EXTRACTED MATERIAL |
-- ==== Sys2Proof/Syntax.lean ====
section
/-! DEFINITION. The instructions of the daisa core: one constructor per row of the opcode table (R58, R59). -/

namespace Sys2Proof

/-- A decoded instruction (R61). An `Arg` is the argument of an ImmReg instruction, a `Reg` that of a RegOnly instruction. -/
inductive Instr where
  /-- `JF`, far jump (R77). -/
  | jf (o : Arg)
  /-- `JN`, near jump (R78). -/
  | jn (o : Arg)
  /-- `Jcc`, conditional near jump to the immediate offset (R79). -/
  | jcc (c : Cond) (target : Byte)
  /-- `CALLN`, near call (R80). -/
  | calln (o : Arg)
  /-- `CALLF`, far call (R81). -/
  | callf (o : Arg)
  /-- `RET`, return through `csr` and LR (R82). -/
  | ret
  /-- `PUSH`, push a value (R84). -/
  | push (o : Arg)
  /-- `PUSH_CSR`, push the saved code segment (R85). -/
  | pushCsr
  /-- `POP`, pop into a register (R86). -/
  | pop (r : Reg)
  /-- `POP_CSR`, pop into the saved code segment (R87). -/
  | popCsr
  /-- `LDA_CSR`, load the accumulator from `csr` (R89). -/
  | ldaCsr
  /-- `STA_CSR`, store the accumulator into `csr` (R90). -/
  | staCsr
  /-- `LDDS`, load the data segment (R91). -/
  | ldds (o : Arg)
  /-- `STDS`, store the data segment into a register (R92). -/
  | stds (r : Reg)
  /-- `LDSS`, load the stack segment (R93). -/
  | ldss (o : Arg)
  /-- `STSS`, store the stack segment into a register (R94). -/
  | stss (r : Reg)
  /-- `LDA`, load the accumulator (R95). -/
  | lda (o : Arg)
  /-- `STA`, store the accumulator into a register (R96). -/
  | sta (r : Reg)
  /-- `LDM`, load the accumulator from memory (R97). -/
  | ldm (o : Arg)
  /-- `STM`, store the accumulator to memory (R98). -/
  | stm (o : Arg)
  /-- `SWP`, exchange the accumulator and a register (R103). -/
  | swp (r : Reg)
  /-- `INC_A`, increment the accumulator (R104). -/
  | incA
  /-- `DEC_A`, decrement the accumulator (R105). -/
  | decA
  /-- `INC`, increment a register (R106). -/
  | inc (r : Reg)
  /-- `DEC`, decrement a register (R107). -/
  | dec (r : Reg)
  /-- `ADD`, add without carry-in (R108). -/
  | add (o : Arg)
  /-- `ADC`, add with carry-in (R109). -/
  | adc (o : Arg)
  /-- `SUB`, subtract (R110). -/
  | sub (o : Arg)
  /-- `SHL`, shift the accumulator left by one (R111). -/
  | shl
  /-- `SHR`, logical shift right by one (R112). -/
  | shr
  /-- `SRA`, arithmetic shift right by one (R113). -/
  | sra
  /-- `ROL`, rotate left by one (R114). -/
  | rol
  /-- `ROR`, rotate right by one (R115). -/
  | ror
  /-- `AND`, bitwise and (R116). -/
  | and (o : Arg)
  /-- `OR`, bitwise or (R117). -/
  | or (o : Arg)
  /-- `XOR`, bitwise exclusive or (R118). -/
  | xor (o : Arg)
  /-- `CLR`, clear the accumulator (R119). -/
  | clr
  /-- `CFLAGS`, clear the flags (R120). -/
  | cflags
  /-- `NOP`, no operation (R121). -/
  | nop
  /-- `ENI`, enable interrupts at the end of the cycle (R122). -/
  | eni
  /-- `DSI`, disable interrupts (R123). -/
  | dsi
  /-- `IRET`, return from interrupt (R124). -/
  | iret
  /-- `HLT`, halt (R125). -/
  | hlt
  deriving DecidableEq, Repr

end Sys2Proof
end

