/-! ## The step and the halted core -/

/-- Settles O37: the step is the cycle under the default table, and its execute phase starts in `executeState`. -/
theorem stepRunsTheDecodedInstruction : Obligations.StepRunsTheDecodedInstruction := by
  intro s i hrun hi n u
  have hu : u = executeState OpTable.default s := rfl
  have hinstr : (fetchDecode OpTable.default s).instr = some i := hi
  rw [hu, step_eq_cycle]
  refine ⟨fun t ht => cycle_of_exec _ hrun hinstr ht, fun f hf => ?fault, fun r hr => ?refused⟩
  case fault => simp [cycle, hrun, hinstr, hf]
  case refused => simp [cycle, hrun, hinstr, hr]

theorem cycle_of_halted {T : OpTable} {irq : Bool} {s : State} (h : s.halted = true) :
    cycle T irq s = .fault (haltFault s.haltReason) := by
  simp [cycle, h]

/-- Settles O40: the fault is named after the recorded reason. -/
theorem haltedCoreHasNoCycle : Obligations.HaltedCoreHasNoCycle := by
  intro T irq s hhalt
  rw [cycle_of_halted hhalt]
  refine ⟨⟨_, rfl⟩, fun ⟨_, hreason⟩ => by rw [hreason]; rfl, fun ⟨_, hreason⟩ => ?failed⟩
  case failed => obtain hreason | hreason | hreason := hreason <;> simp [hreason, haltFault]

/-! ## The decode-failure halt (R130) -/

theorem State.pc_advance (s : State) (n : Nat) : (s.advance n).pc = s.pc + BitVec.ofNat 16 n :=
  segAddr_split _

theorem decodeFailureState_pc {T : OpTable} (hT : T.Valid) {s : State} (hnone : (fetchDecode T s).instr = none) :
    (decodeFailureState T s).pc = s.pc + 1#16 := by
  obtain ⟨-, hconsumed⟩ := fetchDecode_failure hT hnone
  have h : (decodeFailureState T s).pc = (s.countCycle.advance (consumed T s)).pc := rfl
  rw [h, State.pc_advance, hconsumed]
  rfl

/-- Settles O38: the three reasons and the one byte consumed by `fetchDecode_failure`. -/
theorem decodeFailureHalts : Obligations.DecodeFailureHalts := by
  intro T irq s hT hrun hnone
  refine ⟨_, cycle_of_decodeFailure irq hrun hnone, rfl, ?reason, decodeFailureState_pc hT hnone, rfl,
    sameBytes_of_mem rfl⟩
  case reason =>
    rw [decodeFailureState_haltReason]
    obtain ⟨hreason | hreason | hreason, -⟩ := fetchDecode_failure hT hnone <;> simp [hreason, haltReasonOf]

/-- Settles O42: a cycle that executed its instruction ends halted exactly after `HLT`. -/
theorem onlyHltAndDecodeFailuresHalt : Obligations.OnlyHltAndDecodeFailuresHalt := by
  intro T irq s t h
  obtain ⟨hrun, ⟨hnone, rfl⟩ | ⟨i, u, hi, hu, rfl⟩⟩ := cycle_next h
  · simp [hnone, decodeFailureState_halted]
  · rw [hi]
    by_cases hhlt : i = .hlt
    · subst hhlt
      cases hu
      simp
    · have hend : (endCycle i irq u).halted = false := by
        simp [endCycle_of_ne i irq u hhlt, exec_halted_of_ne_hlt hu hhlt, executeState_halted, hrun]
      simp [hend, hhlt]

/-! ## The interrupt check and the latch -/

/-- The end of a cycle that takes the interrupt: entry, then the latch (R126). -/
theorem endCycle_taken {i : Instr} {irq : Bool} {u : State} (hhlt : i ≠ .hlt) (htake : u.ie = true ∧ irq = true) :
    endCycle i irq u = { u.interruptEntry with ie := u.iePend, iePend := false } := by
  rw [endCycle_of_ne i irq u hhlt, interruptCheck_eq_ite, if_pos htake, enableLatch_eq, State.interruptEntry_ie,
    State.interruptEntry_iePend, Bool.false_or]

/-- The end of a cycle that takes no interrupt: the latch only (R126). -/
theorem endCycle_notTaken {i : Instr} {irq : Bool} {u : State} (hhlt : i ≠ .hlt) (htake : ¬ (u.ie = true ∧ irq = true)) :
    endCycle i irq u = { u with ie := u.ie || u.iePend, iePend := false } := by
  rw [endCycle_of_ne i irq u hhlt, interruptCheck_eq_ite, if_neg htake, enableLatch_eq]

/-- Settles O44. -/
theorem interruptCheckAfterTheInstruction : Obligations.InterruptCheckAfterTheInstruction := by
  intro T irq s u i hrun hi hu
  have hcycle := cycle_of_exec irq hrun hi hu
  split
  · next hhlt =>
    subst hhlt
    exact hcycle
  · next hhlt => exact ⟨_, hcycle, endCycle_taken hhlt, endCycle_notTaken hhlt⟩

/-- The two instructions that set the latch leave `ie` to it, and neither is `HLT`. -/
theorem exec_latchWriter {i : Instr} {s u : State} (hi : i = .eni ∨ i = .iret) (hu : exec i s = .next u) :
    u.ie = s.ie ∧ u.iePend = true ∧ i ≠ .hlt := by
  rw [exec_ie hu, exec_iePend hu]
  obtain rfl | rfl := hi <;> simp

PROBLEM TO SOLVE |
Lines to set down from above: the line with "deriving DecidableEq, Repr", the line with "rw [hu, step_eq_cycle]", and every line between, each exactly as written.

TASK RESULT |
  deriving DecidableEq, Repr

end Sys2Proof
end

/-! ## The step and the halted core -/

/-- Settles O37: the step is the cycle under the default table, and its execute phase starts in `executeState`. -/
theorem stepRunsTheDecodedInstruction : Obligations.StepRunsTheDecodedInstruction := by
  intro s i hrun hi n u
  have hu : u = executeState OpTable.default s := rfl
  have hinstr : (fetchDecode OpTable.default s).instr = some i := hi
  rw [hu, step_eq_cycle]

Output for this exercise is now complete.